### TASK STATEMENT
In the material below, find every line with "address" and pull it out.

### DATASET EXTRACT
-- ==== Sys2Proof/Laws/Ends.lean ====
section
/-! SUPPORT. What the blocks do after a command (`settle`), the end of a transaction (`Txn.commit`), and the two
shapes of a granted transaction: what they leave as it was, and what they answer. -/
namespace Sys2Proof.Machine

/-! ## The arbiter -/

theorem Arbiter.waits_setWaits (a : Arbiter) (r q : Requester) (b : Bool) :
    (a.setWaits r b).waits q = if q = r then b else a.waits q := by
  cases r <;> cases q <;> rfl

theorem Arbiter.setWaits_pointer (a : Arbiter) (r : Requester) (b : Bool) : (a.setWaits r b).pointer = a.pointer := by
  cases r <;> rfl

/-- Only a grant changes the waiting set at `r` from set to clear, and it changes no other member. -/
theorem Arbiter.waits_grant (a : Arbiter) (r q : Requester) :
    (a.grant r).waits q = if q = r then false else a.waits q := by
  cases r <;> cases q <;> rfl

/-! ## What the blocks ask for -/

/-- R23, R34: asking for the store is all the Console Port does of its own accord. -/
theorem State.askConsole_spec (s : State) : ∃ (due : Nat) (asked : Bool) (a : Arbiter),
    s.askConsole = { s with
      console := { s.console with silenceDue := due, askedSilence := asked }, arbiter := a } := by
  unfold State.askConsole
  repeat' split
  all_goals exact ⟨_, _, _, rfl⟩

theorem State.endDelivery_spec (s : State) (address : Nat) (taken : Bool) (accepted : List Nat) :
    ∃ (p : TowPhase) (a : Arbiter),
      s.endDelivery address taken accepted = { s with tow := { s.tow with phase := p }, arbiter := a } := by
  unfold State.endDelivery
  dsimp only
  repeat' split
  all_goals exact ⟨_, _, rfl⟩

theorem State.endEmptyDelivery_spec (s : State) : ∃ (p : TowPhase) (a : Arbiter),
    s.endEmptyDelivery = { s with tow := { s.tow with phase := p }, arbiter := a } := by
  unfold State.endEmptyDelivery
  repeat' split
  all_goals first
    | exact ⟨_, _, rfl⟩
    | exact State.endDelivery_spec s _ _ _

theorem State.askTow_spec (s : State) : ∃ (p : TowPhase) (a : Arbiter),
    s.askTow = { s with tow := { s.tow with phase := p }, arbiter := a } := by
  unfold State.askTow
  split
  all_goals exact ⟨_, _, rfl⟩

theorem State.advanceCycle_spec (s : State) : ∃ c : Option Cycle,
    s.advanceCycle = { s with link := { s.link with cycle := c } } := by
  unfold State.advanceCycle
  dsimp only
  repeat' split
  all_goals exact ⟨_, rfl⟩

theorem State.askLink_spec (s : State) : ∃ a : Arbiter, s.askLink = { s with arbiter := a } := by
  unfold State.askLink
  split
  all_goals exact ⟨_, rfl⟩

theorem State.askFuel_spec (s : State) : ∃ a : Arbiter, s.askFuel = { s with arbiter := a } := by
  unfold State.askFuel
  split
  all_goals exact ⟨_, rfl⟩

/-- Everything the blocks do of their own accord once a command has taken effect: they ask for the store, a delivery
and a cycle go on or end, and a silence transaction that was due is asked for. -/
theorem settle_spec (s : State) :
    ∃ (due : Nat) (asked : Bool) (a : Arbiter) (p : TowPhase) (c : Option Cycle),
      settle s = { s with
        console := { s.console with silenceDue := due, askedSilence := asked }
        arbiter := a
        tow := { s.tow with phase := p }
        link := { s.link with cycle := c } } := by
  unfold settle
  obtain ⟨due, asked, a1, h1⟩ := s.askConsole_spec
  generalize s.askConsole = s1 at h1 ⊢
  obtain ⟨p2, a2, h2⟩ := s1.endEmptyDelivery_spec
  generalize s1.endEmptyDelivery = s2 at h2 ⊢
  obtain ⟨p3, a3, h3⟩ := s2.askTow_spec
  generalize s2.askTow = s3 at h3 ⊢
  obtain ⟨c, h4⟩ := s3.advanceCycle_spec
  generalize s3.advanceCycle = s4 at h4 ⊢
  obtain ⟨a5, h5⟩ := s4.askLink_spec
  generalize s4.askLink = s5 at h5 ⊢
  obtain ⟨a6, h6⟩ := s5.askFuel_spec
  exact ⟨due, asked, a6, p3, c, by rw [h6]; subst h5 h4 h3 h2 h1; rfl⟩

@[simp] theorem settle_pending (s : State) : (settle s).pending = s.pending := by
  obtain ⟨_, _, _, _, _, h⟩ := settle_spec s; rw [h]
@[simp] theorem settle_clock (s : State) : (settle s).clock = s.clock := by
  obtain ⟨_, _, _, _, _, h⟩ := settle_spec s; rw [h]
@[simp] theorem settle_barges (s : State) : (settle s).barges = s.barges := by
  obtain ⟨_, _, _, _, _, h⟩ := settle_spec s; rw [h]
@[simp] theorem settle_strings (s : State) : (settle s).strings = s.strings := by
  obtain ⟨_, _, _, _, _, h⟩ := settle_spec s; rw [h]
@[simp] theorem settle_couplings (s : State) : (settle s).couplings = s.couplings := by
  obtain ⟨_, _, _, _, _, h⟩ := settle_spec s; rw [h]
@[simp] theorem settle_engines (s : State) : (settle s).engines = s.engines := by
  obtain ⟨_, _, _, _, _, h⟩ := settle_spec s; rw [h]
@[simp] theorem settle_rudders (s : State) : (settle s).rudders = s.rudders := by
  obtain ⟨_, _, _, _, _, h⟩ := settle_spec s; rw [h]
@[simp] theorem settle_tanks (s : State) : (settle s).tanks = s.tanks := by
  obtain ⟨_, _, _, _, _, h⟩ := settle_spec s; rw [h]
@[simp] theorem settle_transfers (s : State) : (settle s).transfers = s.transfers := by
  obtain ⟨_, _, _, _, _, h⟩ := settle_spec s; rw [h]
@[simp] theorem settle_policy (s : State) : (settle s).policy = s.policy := by
  obtain ⟨_, _, _, _, _, h⟩ := settle_spec s; rw [h]
@[simp] theorem settle_status (s : State) : (settle s).status = s.status := by
  obtain ⟨_, _, _, _, _, h⟩ := settle_spec s; rw [h]
@[simp] theorem settle_lockage (s : State) : (settle s).lockage = s.lockage := by
  obtain ⟨_, _, _, _, _, h⟩ := settle_spec s; rw [h]
@[simp] theorem settle_notices (s : State) : (settle s).notices = s.notices := by
  obtain ⟨_, _, _, _, _, h⟩ := settle_spec s; rw [h]
@[simp] theorem settle_patrol (s : State) : (settle s).patrol = s.patrol := by
  obtain ⟨_, _, _, _, _, h⟩ := settle_spec s; rw [h]
@[simp] theorem settle_openedPeriod (s : State) : (settle s).openedPeriod = s.openedPeriod := by
  obtain ⟨_, _, _, _, _, h⟩ := settle_spec s; rw [h]
@[simp] theorem settle_readings (s : State) : (settle s).readings = s.readings := by
  obtain ⟨_, _, _, _, _, h⟩ := settle_spec s; rw [h]
@[simp] theorem settle_console_requests (s : State) : (settle s).console.requests = s.console.requests := by
  obtain ⟨_, _, _, _, _, h⟩ := settle_spec s; rw [h]
@[simp] theorem settle_console_responses (s : State) : (settle s).console.responses = s.console.responses := by
  obtain ⟨_, _, _, _, _, h⟩ := settle_spec s; rw [h]
@[simp] theorem settle_console_overrun (s : State) : (settle s).console.overrun = s.console.overrun := by
  obtain ⟨_, _, _, _, _, h⟩ := settle_spec s; rw [h]
@[simp] theorem settle_console_silence (s : State) : (settle s).console.silence = s.console.silence := by
  obtain ⟨_, _, _, _, _, h⟩ := settle_spec s; rw [h]
@[simp] theorem settle_console_spiOut (s : State) : (settle s).console.spiOut = s.console.spiOut := by
  obtain ⟨_, _, _, _, _, h⟩ := settle_spec s; rw [h]
@[simp] theorem settle_tow_nodes (s : State) : (settle s).tow.nodes = s.tow.nodes := by
  obtain ⟨_, _, _, _, _, h⟩ := settle_spec s; rw [h]
@[simp] theorem settle_tow_pointer (s : State) : (settle s).tow.pointer = s.tow.pointer := by
  obtain ⟨_, _, _, _, _, h⟩ := settle_spec s; rw [h]
@[simp] theorem settle_tow_round (s : State) : (settle s).tow.round = s.tow.round := by
  obtain ⟨_, _, _, _, _, h⟩ := settle_spec s; rw [h]
@[simp] theorem settle_tow_sweep (s : State) : (settle s).tow.sweep = s.tow.sweep := by
  obtain ⟨_, _, _, _, _, h⟩ := settle_spec s; rw [h]
@[simp] theorem settle_tow_visitLast (s : State) : (settle s).tow.visitLast = s.tow.visitLast := by
  obtain ⟨_, _, _, _, _, h⟩ := settle_spec s; rw [h]
@[simp] theorem settle_tow_lineRate (s : State) : (settle s).tow.lineRate = s.tow.lineRate := by
  obtain ⟨_, _, _, _, _, h⟩ := settle_spec s; rw [h]
@[simp] theorem settle_tow_rateChange (s : State) : (settle s).tow.rateChange = s.tow.rateChange := by
  obtain ⟨_, _, _, _, _, h⟩ := settle_spec s; rw [h]
@[simp] theorem settle_tow_discard (s : State) : (settle s).tow.discard = s.tow.discard := by
  obtain ⟨_, _, _, _, _, h⟩ := settle_spec s; rw [h]
@[simp] theorem settle_tow_faults (s : State) : (settle s).tow.faults = s.tow.faults := by
  obtain ⟨_, _, _, _, _, h⟩ := settle_spec s; rw [h]
@[simp] theorem settle_tow_stamps (s : State) : (settle s).tow.stamps = s.tow.stamps := by
  obtain ⟨_, _, _, _, _, h⟩ := settle_spec s; rw [h]
@[simp] theorem settle_tow_sent (s : State) : (settle s).tow.sent = s.tow.sent := by
  obtain ⟨_, _, _, _, _, h⟩ := settle_spec s; rw [h]
@[simp] theorem settle_link_contexts (s : State) : (settle s).link.contexts = s.link.contexts := by
  obtain ⟨_, _, _, _, _, h⟩ := settle_spec s; rw [h]
@[simp] theorem settle_link_timer (s : State) : (settle s).link.timer = s.link.timer := by
  obtain ⟨_, _, _, _, _, h⟩ := settle_spec s; rw [h]
@[simp] theorem settle_link_latest (s : State) : (settle s).link.latest = s.link.latest := by
  obtain ⟨_, _, _, _, _, h⟩ := settle_spec s; rw [h]
@[simp] theorem settle_link_fresh (s : State) : (settle s).link.fresh = s.link.fresh := by
  obtain ⟨_, _, _, _, _, h⟩ := settle_spec s; rw [h]
@[simp] theorem settle_link_exchange (s : State) : (settle s).link.exchange = s.link.exchange := by
  obtain ⟨_, _, _, _, _, h⟩ := settle_spec s; rw [h]
@[simp] theorem settle_link_results (s : State) : (settle s).link.results = s.link.results := by
  obtain ⟨_, _, _, _, _, h⟩ := settle_spec s; rw [h]
@[simp] theorem settle_link_sent (s : State) : (settle s).link.sent = s.link.sent := by
  obtain ⟨_, _, _, _, _, h⟩ := settle_spec s; rw [h]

### ANSWER SPACE
theorem State.endDelivery_spec (s : State) (address : Nat) (taken : Bool) (accepted : List Nat) :
      s.endDelivery address taken accepted = { s with tow := { s.tow with phase := p }, arbiter := a } := by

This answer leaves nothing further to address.